Loading

Message from the President Nov.2007

My Dad (Mom) Is an Engineer!

On October 1, Meitec, like many other companies, held a ceremony welcoming the students who would join Meitec next April. This year, I was particularly thrilled to find out that there was a participant among the future members of Meitec whose parent was a Meitec engineer. This represents the first parent-child engineer pair in the history of Meitec and perhaps in the history of the entire temporary engineering staffing business. Meitec has achieved a number of “firsts” in the business, including the first among the temporary staffing services to list its shares on the stock exchange, the highest rate paid to outsourcing engineers, and the first to offer extended employment to engineers beyond their official retirement age. I’m excited about the prospect of having a parent-child engineer pair not because Meitec will be able to claim another “first” in the trade. Rather, I’m pleased from the bottom of my heart that there was a child whose parent works for Meitec, who grew up interested in becoming an engineer “just like Dad” and eventually selected Meitec as his employer.

I believe that the Japanese labor market should pay greater respect to professions and put greater emphasis on them, and it’s indeed moving in that direction. In other words, growing importance is placed on your “profession,” separate from “the company you belong to.” When lifetime employment was the norm, the company you belonged to or the company you were working for may have been an important element in your personal life planning. However, given the current reality that no one can guarantee a company will continue forever or at least until you reach your retirement age, people are naturally shifting their attention to their individual vocation. I’m not negating the value of lifetime employment outright. But I believe it’ll be a rarity, as the realization sets in that it can’t be taken for granted from the beginning but is rather an outcome confirmed only in retrospect. In other words, the way a company sustains its growth and its capabilities to offer places and options that make employees want to stay with it longer are crucial corporate values that employees look for in a company.

One element required for Meitec’s sustained growth is its ability to evolve into an ever-stronger group of professional engineers. Because engineers are professionals in their own right, they don’t need fancy titles. Engineers thrive on what they accomplish, not on their titles. For this very reason, Meitec should launch a drive to further boost the values of engineers as a profession. As a start, I want the children of Meitec engineers to be proud of the work their parents perform as engineers. And I believe this will be accomplished first by letting the children of Meitec engineers sense the professional pride in their parents. In this sense, as a member of Meitec, I’m personally very proud of the fact that the child of a Meitec engineer became interested in working “like Dad” as he grew up watching his parent and eventually decided to follow his father’s path by joining Meitec.

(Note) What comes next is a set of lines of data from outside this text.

/-- The position logic of an axis (chapter 6), beside its registers. -/
structure Pos where
  /-- The code accepted last; the code that the pins show and since when, until it is accepted (R162). -/
  code : BitVec 3
  pend : Option (BitVec 3 × Nat)
  sector : Option (Fin 6)
  hinv : Bool
  /-- Start of the invalid episode, base ticks; INVTMO has passed in it (R164). -/
  hinvAt : Nat
  hinvHit : Bool
  /-- Commutation index delivered to PTn: a sector, or entry 6 (R164, R165). -/
  comm : BitVec 3
  commValid : Bool
  fallback : Bool
  /-- Encoder fallback ended; waits for the next good word or Z (R176). -/
  fbWait : Bool
  /-- The edge angle of R166, the base tick of that Hall edge, and the direction of the last one-sector change. -/
  edgeAngle : W32
  hallAt : Nat
  hallDir : Bool
  /-- Base tick of the source's last edge (R169). -/
  edgeAt : Nat
  /-- Times of the last accepted edges in one direction, newest first, at most 7 (R167). -/
  edges : List Nat
  dir : Bool
  /-- Consecutive one-sector changes in one direction, saturating at 2 (R166). -/
  runLen : Nat
  svalid : Bool
  steps : W16
  method : Bool
  stopped : Bool
  speed : Int
  /-- Net steps in the count window: time and signed step (R167). -/
  window : List (Nat × Int)
  /-- Base tick of the last capture or refresh (R159). -/
  refAt : Nat
  deriving DecidableEq, Repr

/-- Mailbox sequencing of an axis (R50 to R52). -/
structure Mbox where
  /-- Active inbound page. -/
  inPage : Bool
  /-- Published outbound page. -/
  outPage : Bool
  /-- The page copy of R42 step 6 runs until this base tick. -/
  copyUntil : Nat
  deriving DecidableEq, Repr

/-- One axis. -/
structure Axis where
  /-- Registers of the axis block, by offset. -/
  regs : WMap
  /-- Program and data banks (R36, R40). -/
  p : WMap
  d : WMap
  /-- Words of Pn whose check bits are uncorrectable are not held; the program is withdrawn (R279). -/
  withdrawn : Bool
  /-- The engine ENGINE_MAP names. -/
  engine : Option Eng
  st : AxSt
  /-- Base tick of the entry into the present state. -/
  since : Nat
  /-- An ENABLE is held (R292): port and tag, `none` for the internal one. -/
  held : Bool
  mb : Mbox
  run : TickRun
  /-- Event latches EV0 to EV7 (R77). -/
  ev : Byte
  /-- Halted for debug (R55); a halt is requested; the halted tick is being finished after RESUME. -/
  halted : Bool
  haltReq : Bool
  resuming : Bool
  /-- Boundaries missed while halted, saturating (ENGINE_DBGSTAT.MISSED, R56). -/
  missed : Nat
  pt : Pulse
  gd : Drive
  sense : Sense
  pos : Pos
  /-- TIME of the rotor losses inside LOSSWIN, base ticks, newest first (R185). -/
  losses : List Nat
  /-- The axis was in RUN or STARTING when the escalation output was applied, and the output has ended (R256). -/
  escExit : Bool
  /-- UV2 set since the last boundary (R247). -/
  uv2Req : Bool
  /-- A stall asks for DECEL at the next boundary (R128). -/
  stallReq : Bool
  /-- KTH at the last EV_THRM (R266). -/
  kthMark : W16
  deriving DecidableEq, Repr

/-! ### Host ports -/

/-- What a command that holds a slot does when it starts. -/
inductive Op where
  /-- Registers read in order (R338); with a slice, 16 bits of one register (R327, R331). -/
  | rd (a : W16) (cnt : Nat) (slice : Option (BitVec 2))
  /-- A slice of a mapped word read through the G1 window: state, GDSTAT, mailbox (R327). -/
  | win (a : W16) (lo : Nat)
  /-- Registers written in address order (R339). -/
  | wr (a : W16) (vs : List W64)
  /-- One 16-bit slice of a register (R328). -/
  | wrSlice (a : W16) (s : BitVec 2) (v : W16)
  /-- Inbound mailbox words, then POST (R50, R339). -/
  | mbox (n : Ax) (first : BitVec 4) (vs : List W64) (post : Bool)
  /-- A quarter of an inbound word (R331 MBWR). -/
  | mbq (n : Ax) (w : BitVec 4) (q : BitVec 2) (v : W16)
  /-- POST (R50). -/
  | post (n : Ax)
  | enable (n : Ax)
  | stop (n : Ax)
  | clear (n : Ax)
  /-- HOST_OWNREQ (R314). -/
  | own (n : Ax) (op : BitVec 2)
  /-- A command with a value fixed on acceptance: MBPTR, ADDR, NTF (R331), an unlisted G1 read (R327). -/
  | value (v : W16)
  | load (mask : Byte) (store : Bool)
  | applyBoot (mask : Byte)
  | fmt (key : W16) (answers : Bool)
  | format
  | fuse
  | user (blob : Byte) (total : W64)
  | userRead (blob : Byte) (off : Nat) (cnt : Nat)
  | userDelete (blob : Byte)
  | logRead (seq : W32)
  | traceRead (seq : W32)
  | lifeRead (unit : BitVec 5)
  | bootSelect (b : Bool)
  deriving DecidableEq, Repr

Looking ahead, we’ll have to pay more attention to the accelerated decline in Japan of the birthrate accompanied by an increase in the elderly, which is aggravated further by the smaller number of youths interested in the science and engineering fields. We shouldn’t forget that the massive economic development of Japan, despite its scarcity of natural resources, has been driven by the manufacturing sector at the core of the nation’s economy, and this will remain unchanged in the years ahead. But a declining number of human resources to support the manufacturing sector, coupled with further intensification of global competition in the manufacturing sector, could create a major social problem in a decade or two. This awareness has prompted some Meitec engineers to take action as part of the nationwide activities of managers. They began to organize, albeit slowly, community activities aimed at engaging children’s attention regarding science and technology. I see a strong commitment to society that’s ingrained in Meitec engineers. They made me realize that it’s part of our corporate social responsibility to organize and develop such social undertakings initiated for local communities. Any first step toward a major accomplishment always begins by changing the things in one’s own surroundings. To put this into practice, I plan to enhance activities of the Meitec Scholarship Program, which aims to provide support to Meitec engineers’ children who are pursuing scientific and engineering fields. In addition, ongoing efforts will be made to boost Meitec’s corporate values, so that every Meitec Group member will be able to work with more pride and proudly tell their sons and daughters that they’re members of Meitec.